TASK INPUTS Start Marker
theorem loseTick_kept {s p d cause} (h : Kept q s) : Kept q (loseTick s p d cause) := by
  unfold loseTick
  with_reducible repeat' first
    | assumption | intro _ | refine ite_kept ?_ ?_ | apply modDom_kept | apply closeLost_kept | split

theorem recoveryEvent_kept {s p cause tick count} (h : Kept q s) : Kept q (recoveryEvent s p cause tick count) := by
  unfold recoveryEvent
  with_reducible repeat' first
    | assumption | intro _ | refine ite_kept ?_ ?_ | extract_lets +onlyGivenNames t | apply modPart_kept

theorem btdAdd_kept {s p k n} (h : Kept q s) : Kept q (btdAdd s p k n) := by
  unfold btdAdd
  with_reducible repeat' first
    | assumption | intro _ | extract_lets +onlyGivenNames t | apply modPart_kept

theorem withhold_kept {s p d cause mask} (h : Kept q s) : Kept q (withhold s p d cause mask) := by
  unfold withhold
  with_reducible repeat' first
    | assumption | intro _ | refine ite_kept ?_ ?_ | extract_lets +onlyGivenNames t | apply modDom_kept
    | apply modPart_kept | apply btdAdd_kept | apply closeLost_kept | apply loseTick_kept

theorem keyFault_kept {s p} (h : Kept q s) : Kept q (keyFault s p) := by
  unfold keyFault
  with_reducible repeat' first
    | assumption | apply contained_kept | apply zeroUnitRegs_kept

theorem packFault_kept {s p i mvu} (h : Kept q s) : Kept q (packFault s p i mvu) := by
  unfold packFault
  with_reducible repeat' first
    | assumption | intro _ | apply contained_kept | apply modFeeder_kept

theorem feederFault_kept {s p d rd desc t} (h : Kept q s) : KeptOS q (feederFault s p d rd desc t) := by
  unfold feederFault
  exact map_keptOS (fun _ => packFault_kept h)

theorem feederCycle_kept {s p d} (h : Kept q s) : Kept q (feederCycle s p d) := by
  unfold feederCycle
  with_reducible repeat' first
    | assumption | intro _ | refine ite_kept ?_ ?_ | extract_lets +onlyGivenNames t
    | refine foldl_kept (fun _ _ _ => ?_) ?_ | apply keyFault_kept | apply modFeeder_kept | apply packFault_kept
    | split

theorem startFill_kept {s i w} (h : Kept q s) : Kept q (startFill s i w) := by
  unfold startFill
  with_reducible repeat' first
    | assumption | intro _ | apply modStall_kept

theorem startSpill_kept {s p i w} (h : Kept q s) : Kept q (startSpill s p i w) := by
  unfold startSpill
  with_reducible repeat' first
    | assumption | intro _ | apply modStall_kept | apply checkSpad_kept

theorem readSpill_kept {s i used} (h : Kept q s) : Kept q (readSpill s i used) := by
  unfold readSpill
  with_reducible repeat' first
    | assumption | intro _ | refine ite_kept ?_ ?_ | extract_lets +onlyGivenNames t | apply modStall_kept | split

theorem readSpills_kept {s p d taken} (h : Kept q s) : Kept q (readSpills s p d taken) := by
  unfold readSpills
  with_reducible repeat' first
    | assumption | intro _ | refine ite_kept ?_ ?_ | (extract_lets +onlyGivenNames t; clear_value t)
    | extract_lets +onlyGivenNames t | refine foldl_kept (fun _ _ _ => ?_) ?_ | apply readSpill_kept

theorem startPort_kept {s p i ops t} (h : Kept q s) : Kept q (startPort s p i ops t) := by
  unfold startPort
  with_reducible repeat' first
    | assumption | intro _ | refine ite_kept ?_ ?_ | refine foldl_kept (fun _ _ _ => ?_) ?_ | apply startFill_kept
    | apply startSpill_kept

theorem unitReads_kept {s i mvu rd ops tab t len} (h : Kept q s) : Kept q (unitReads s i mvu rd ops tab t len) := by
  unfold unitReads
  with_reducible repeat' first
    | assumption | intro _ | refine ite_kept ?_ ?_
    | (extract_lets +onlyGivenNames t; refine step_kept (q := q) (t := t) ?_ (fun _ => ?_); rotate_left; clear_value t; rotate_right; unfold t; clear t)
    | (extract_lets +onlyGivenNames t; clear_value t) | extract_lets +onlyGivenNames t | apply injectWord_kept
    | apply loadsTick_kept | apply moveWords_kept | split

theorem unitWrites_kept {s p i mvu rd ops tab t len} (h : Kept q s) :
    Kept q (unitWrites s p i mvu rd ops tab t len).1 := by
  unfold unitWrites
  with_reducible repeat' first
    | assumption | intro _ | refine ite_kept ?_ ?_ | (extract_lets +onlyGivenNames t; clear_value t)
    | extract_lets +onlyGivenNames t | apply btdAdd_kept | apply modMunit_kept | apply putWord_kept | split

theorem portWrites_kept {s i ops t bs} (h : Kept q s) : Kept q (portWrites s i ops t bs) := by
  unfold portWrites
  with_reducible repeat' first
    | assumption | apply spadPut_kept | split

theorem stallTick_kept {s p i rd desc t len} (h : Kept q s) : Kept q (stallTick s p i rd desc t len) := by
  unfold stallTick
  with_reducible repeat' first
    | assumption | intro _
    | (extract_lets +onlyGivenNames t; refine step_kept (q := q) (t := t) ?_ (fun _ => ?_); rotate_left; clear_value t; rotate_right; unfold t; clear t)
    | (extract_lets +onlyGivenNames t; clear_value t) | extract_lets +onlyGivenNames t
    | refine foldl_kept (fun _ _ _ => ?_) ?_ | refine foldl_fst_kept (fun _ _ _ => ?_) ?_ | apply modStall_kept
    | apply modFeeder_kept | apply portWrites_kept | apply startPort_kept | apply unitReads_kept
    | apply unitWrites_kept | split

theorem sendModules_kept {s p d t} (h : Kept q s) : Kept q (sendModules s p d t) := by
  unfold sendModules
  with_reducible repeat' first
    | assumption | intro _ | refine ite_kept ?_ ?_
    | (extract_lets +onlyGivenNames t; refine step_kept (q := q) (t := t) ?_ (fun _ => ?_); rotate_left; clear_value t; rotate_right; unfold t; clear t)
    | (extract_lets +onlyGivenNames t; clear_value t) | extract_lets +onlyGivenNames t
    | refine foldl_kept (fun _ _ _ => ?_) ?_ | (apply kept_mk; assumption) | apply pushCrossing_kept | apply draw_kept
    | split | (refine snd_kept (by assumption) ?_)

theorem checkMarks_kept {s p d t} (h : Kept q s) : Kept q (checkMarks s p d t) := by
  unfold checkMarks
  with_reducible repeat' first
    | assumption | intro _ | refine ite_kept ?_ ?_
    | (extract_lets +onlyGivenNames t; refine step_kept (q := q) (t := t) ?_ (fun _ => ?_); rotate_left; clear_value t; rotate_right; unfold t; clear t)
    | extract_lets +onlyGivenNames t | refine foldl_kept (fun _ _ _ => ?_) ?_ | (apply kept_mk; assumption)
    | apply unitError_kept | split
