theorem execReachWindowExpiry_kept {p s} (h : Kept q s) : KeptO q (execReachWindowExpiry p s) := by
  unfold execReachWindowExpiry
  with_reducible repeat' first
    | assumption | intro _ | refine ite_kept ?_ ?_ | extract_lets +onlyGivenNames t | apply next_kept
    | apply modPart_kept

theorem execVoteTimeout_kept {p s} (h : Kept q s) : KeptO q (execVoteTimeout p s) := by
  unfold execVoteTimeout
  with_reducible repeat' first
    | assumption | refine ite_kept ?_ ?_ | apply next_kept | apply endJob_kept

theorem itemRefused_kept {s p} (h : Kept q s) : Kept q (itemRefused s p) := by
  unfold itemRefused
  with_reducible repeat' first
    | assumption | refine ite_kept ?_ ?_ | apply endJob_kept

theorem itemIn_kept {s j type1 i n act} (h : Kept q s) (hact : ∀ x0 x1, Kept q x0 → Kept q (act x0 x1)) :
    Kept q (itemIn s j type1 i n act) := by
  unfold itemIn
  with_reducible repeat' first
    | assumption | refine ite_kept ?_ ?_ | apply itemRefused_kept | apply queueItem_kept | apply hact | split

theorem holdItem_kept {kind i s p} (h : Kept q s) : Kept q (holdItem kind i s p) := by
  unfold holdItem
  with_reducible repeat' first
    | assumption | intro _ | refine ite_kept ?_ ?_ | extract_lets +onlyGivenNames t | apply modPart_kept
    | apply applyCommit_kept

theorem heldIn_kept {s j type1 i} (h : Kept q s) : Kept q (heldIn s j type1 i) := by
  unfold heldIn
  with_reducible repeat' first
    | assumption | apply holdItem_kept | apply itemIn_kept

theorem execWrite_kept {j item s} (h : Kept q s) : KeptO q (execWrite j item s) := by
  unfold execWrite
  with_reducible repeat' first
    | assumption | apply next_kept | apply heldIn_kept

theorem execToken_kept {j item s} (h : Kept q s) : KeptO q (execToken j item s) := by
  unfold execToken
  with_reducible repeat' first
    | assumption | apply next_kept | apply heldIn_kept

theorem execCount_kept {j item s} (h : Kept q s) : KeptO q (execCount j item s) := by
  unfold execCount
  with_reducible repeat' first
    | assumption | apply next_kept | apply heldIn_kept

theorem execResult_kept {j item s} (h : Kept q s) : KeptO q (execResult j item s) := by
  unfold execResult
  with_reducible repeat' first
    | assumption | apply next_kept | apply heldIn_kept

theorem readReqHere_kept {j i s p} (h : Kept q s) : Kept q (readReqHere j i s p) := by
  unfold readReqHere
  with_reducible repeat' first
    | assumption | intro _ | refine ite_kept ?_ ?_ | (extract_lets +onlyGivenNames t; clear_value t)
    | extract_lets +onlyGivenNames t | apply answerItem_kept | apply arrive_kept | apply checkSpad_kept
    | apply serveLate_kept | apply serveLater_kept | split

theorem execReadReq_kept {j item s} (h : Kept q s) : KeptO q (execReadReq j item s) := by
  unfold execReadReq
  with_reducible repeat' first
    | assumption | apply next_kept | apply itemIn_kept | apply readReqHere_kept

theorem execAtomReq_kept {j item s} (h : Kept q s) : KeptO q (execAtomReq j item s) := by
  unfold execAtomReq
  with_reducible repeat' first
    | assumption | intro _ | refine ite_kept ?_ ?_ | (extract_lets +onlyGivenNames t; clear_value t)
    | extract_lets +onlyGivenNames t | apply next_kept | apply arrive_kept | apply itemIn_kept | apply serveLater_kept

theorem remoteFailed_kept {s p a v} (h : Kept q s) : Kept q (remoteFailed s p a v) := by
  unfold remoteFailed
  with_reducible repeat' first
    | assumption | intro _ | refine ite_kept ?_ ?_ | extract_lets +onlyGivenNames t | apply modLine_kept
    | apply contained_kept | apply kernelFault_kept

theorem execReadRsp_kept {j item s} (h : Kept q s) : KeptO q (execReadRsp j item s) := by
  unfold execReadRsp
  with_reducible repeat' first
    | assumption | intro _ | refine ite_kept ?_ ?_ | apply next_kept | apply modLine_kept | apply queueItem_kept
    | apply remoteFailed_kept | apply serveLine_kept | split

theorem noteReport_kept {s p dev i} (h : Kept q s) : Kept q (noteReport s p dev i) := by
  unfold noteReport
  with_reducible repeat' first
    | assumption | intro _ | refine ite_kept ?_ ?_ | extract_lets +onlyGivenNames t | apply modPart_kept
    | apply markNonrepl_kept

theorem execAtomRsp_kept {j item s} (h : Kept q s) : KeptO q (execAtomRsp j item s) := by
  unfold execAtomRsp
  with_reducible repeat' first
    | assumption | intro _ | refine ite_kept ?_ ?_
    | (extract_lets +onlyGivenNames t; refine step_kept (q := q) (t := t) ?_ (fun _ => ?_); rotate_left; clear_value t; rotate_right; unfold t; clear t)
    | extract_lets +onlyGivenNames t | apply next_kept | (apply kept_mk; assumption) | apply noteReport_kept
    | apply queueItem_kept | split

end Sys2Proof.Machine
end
TASK INPUTS End Marker
After locating the line that contains "closeLost_kept | apply loseTick_kept", please copy exactly every line from the start of the records through it, and nothing else.

theorem loseTick_kept {s p d cause} (h : Kept q s) : Kept q (loseTick s p d cause) := by
  unfold loseTick
  with_reducible repeat' first
    | assumption | intro _ | refine ite_kept ?_ ?_ | apply modDom_kept | apply closeLost_kept | split

theorem recoveryEvent_kept {s p cause tick count} (h : Kept q s) : Kept q (recoveryEvent s p cause tick count) := by
  unfold recoveryEvent
  with_reducible repeat' first
    | assumption | intro _ | refine ite_kept ?_ ?_ | extract_lets +onlyGivenNames t | apply modPart_kept

theorem btdAdd_kept {s p k n} (h : Kept q s) : Kept q (btdAdd s p k n) := by
  unfold btdAdd
  with_reducible repeat' first
    | assumption | intro _ | extract_lets +onlyGivenNames t | apply modPart_kept

theorem withhold_kept {s p d cause mask} (h : Kept q s) : Kept q (withhold s p d cause mask) := by
  unfold withhold
  with_reducible repeat' first
    | assumption | intro _ | refine ite_kept ?_ ?_ | extract_lets +onlyGivenNames t | apply modDom_kept
    | apply modPart_kept | apply btdAdd_kept | apply closeLost_kept | apply loseTick_kept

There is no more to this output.